**YOUR ASSIGNMENT:** Write out the stretch of lines below that begins at the line with "have hrest : rest.length" and ends at the line with "is left. -/", including both, exactly as given and nothing more.

(Stored items)
/-- A candidate is START, TYPE, LENGTH, PAYLOAD and one more byte. -/
theorem exists_layout_of_isCandidate {c : List Byte} (h : IsCandidate c) :
    ∃ ck, c = [START, typeByte c, lengthByte c] ++ payloadBytes c ++ [ck] := by
  obtain ⟨hmin, hstart, hlen⟩ := h
  match c with
  | [] | [_] | [_, _] => simp at hmin
  | a :: t :: l :: rest =>
    have ha : a = START := hstart
    have hrest : rest.length = l.toNat + 1 := by
      have hdeclared : frameLength (lengthByte (a :: t :: l :: rest)) = 4 + l.toNat := rfl
      simp only [hdeclared, List.length_cons] at hlen
      omega
    obtain ⟨ck, hck⟩ := List.length_eq_one_iff.1 (show (rest.drop l.toNat).length = 1 by simp [hrest])
    refine ⟨ck, ?_⟩
    calc a :: t :: l :: rest
        = START :: t :: l :: (rest.take l.toNat ++ rest.drop l.toNat) := by rw [ha, List.take_append_drop]
      _ = START :: t :: l :: (rest.take l.toNat ++ [ck]) := by rw [hck]

/-- A candidate that passes the test is the frame built from its TYPE byte and payload. -/
theorem eq_frameBytes_of_checksumOK {c : List Byte} (h : IsCandidate c) (hsum : checksumOK c = true) :
    c = frameBytes (typeByte c) (payloadBytes c) := by
  obtain ⟨ck, hc⟩ := exists_layout_of_isCandidate h
  have hck := (checksumOK_layout _ _ _ _).1 (hc ▸ hsum)
  have hl : BitVec.ofNat 8 (payloadBytes c).length = lengthByte c := by
    rw [payloadBytes_length h, BitVec.ofNat_toNat, BitVec.setWidth_eq]
  rw [frameBytes, hl, hck]
  exact hc

/-- A built frame is as long as its LENGTH says (41_checksum.md R76). -/
theorem isCandidate_frameBytes (t : Byte) {p : List Byte} (h : p.length ≤ 255) : IsCandidate (frameBytes t p) :=
  ⟨by simp, byteAt_frameBytes_zero t p, (frameLength_frameBytes t h).symm⟩

/-! ### The decoder on a candidate (30_encoding.md R70) -/

/-- On a complete candidate only the checksum test is left. -/
theorem decodeFrame_of_isCandidate {c : List Byte} (h : IsCandidate c) :
    decodeFrame c =
      if checksumOK c then .ok (.ofFrame (.ofCode (typeByte c)) (payloadBytes c), [])
      else .error .checksumMismatch := by
  obtain ⟨hmin, hstart, hlen⟩ := h
  rw [decodeFrame, if_neg (by omega), if_neg (not_not.2 hstart), if_neg (by omega), ← hlen, List.take_length,
    List.drop_length]

theorem decode_wire_of_checksumOK {c : List Byte} (h : IsCandidate c) (hsum : checksumOK c = true) :
    decode (.wire c) = .ok (.ofFrame (.ofCode (typeByte c)) (payloadBytes c)) := by
  rw [decode, decodeFrame_of_isCandidate h, if_pos hsum]

theorem decode_wire_of_checksum_bad {c : List Byte} (h : IsCandidate c) (hsum : checksumOK c = false) :
    decode (.wire c) = .error .checksumMismatch := by
  rw [decode, decodeFrame_of_isCandidate h, if_neg (by simp [hsum])]

/-- What is decoded begins with START (30_encoding.md R55). -/
theorem start_of_decodeFrame {bs rest : List Byte} {i : Instr} (h : decodeFrame bs = .ok (i, rest)) :
    byteAt bs 0 = START := by
  by_contra hstart
  rw [decodeFrame, if_pos hstart] at h
  split_ifs at h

**RESULT FOR THIS EXERCISE:**
    have hrest : rest.length = l.toNat + 1 := by
      have hdeclared : frameLength (lengthByte (a :: t :: l :: rest)) = 4 + l.toNat := rfl
      simp only [hdeclared, List.length_cons] at hlen
      omega
    obtain ⟨ck, hck⟩ := List.length_eq_one_iff.1 (show (rest.drop l.toNat).length = 1 by simp [hrest])
    refine ⟨ck, ?_⟩
    calc a :: t :: l :: rest
        = START :: t :: l :: (rest.take l.toNat ++ rest.drop l.toNat) := by rw [ha, List.take_append_drop]
      _ = START :: t :: l :: (rest.take l.toNat ++ [ck]) := by rw [hck]

/-- A candidate that passes the test is the frame built from its TYPE byte and payload. -/
theorem eq_frameBytes_of_checksumOK {c : List Byte} (h : IsCandidate c) (hsum : checksumOK c = true) :
    c = frameBytes (typeByte c) (payloadBytes c) := by
  obtain ⟨ck, hc⟩ := exists_layout_of_isCandidate h
  have hck := (checksumOK_layout _ _ _ _).1 (hc ▸ hsum)
  have hl : BitVec.ofNat 8 (payloadBytes c).length = lengthByte c := by
    rw [payloadBytes_length h, BitVec.ofNat_toNat, BitVec.setWidth_eq]
  rw [frameBytes, hl, hck]
  exact hc

/-- A built frame is as long as its LENGTH says (41_checksum.md R76). -/
theorem isCandidate_frameBytes (t : Byte) {p : List Byte} (h : p.length ≤ 255) : IsCandidate (frameBytes t p) :=
  ⟨by simp, byteAt_frameBytes_zero t p, (frameLength_frameBytes t h).symm⟩

/-! ### The decoder on a candidate (30_encoding.md R70) -/

/-- On a complete candidate only the checksum test is left. -/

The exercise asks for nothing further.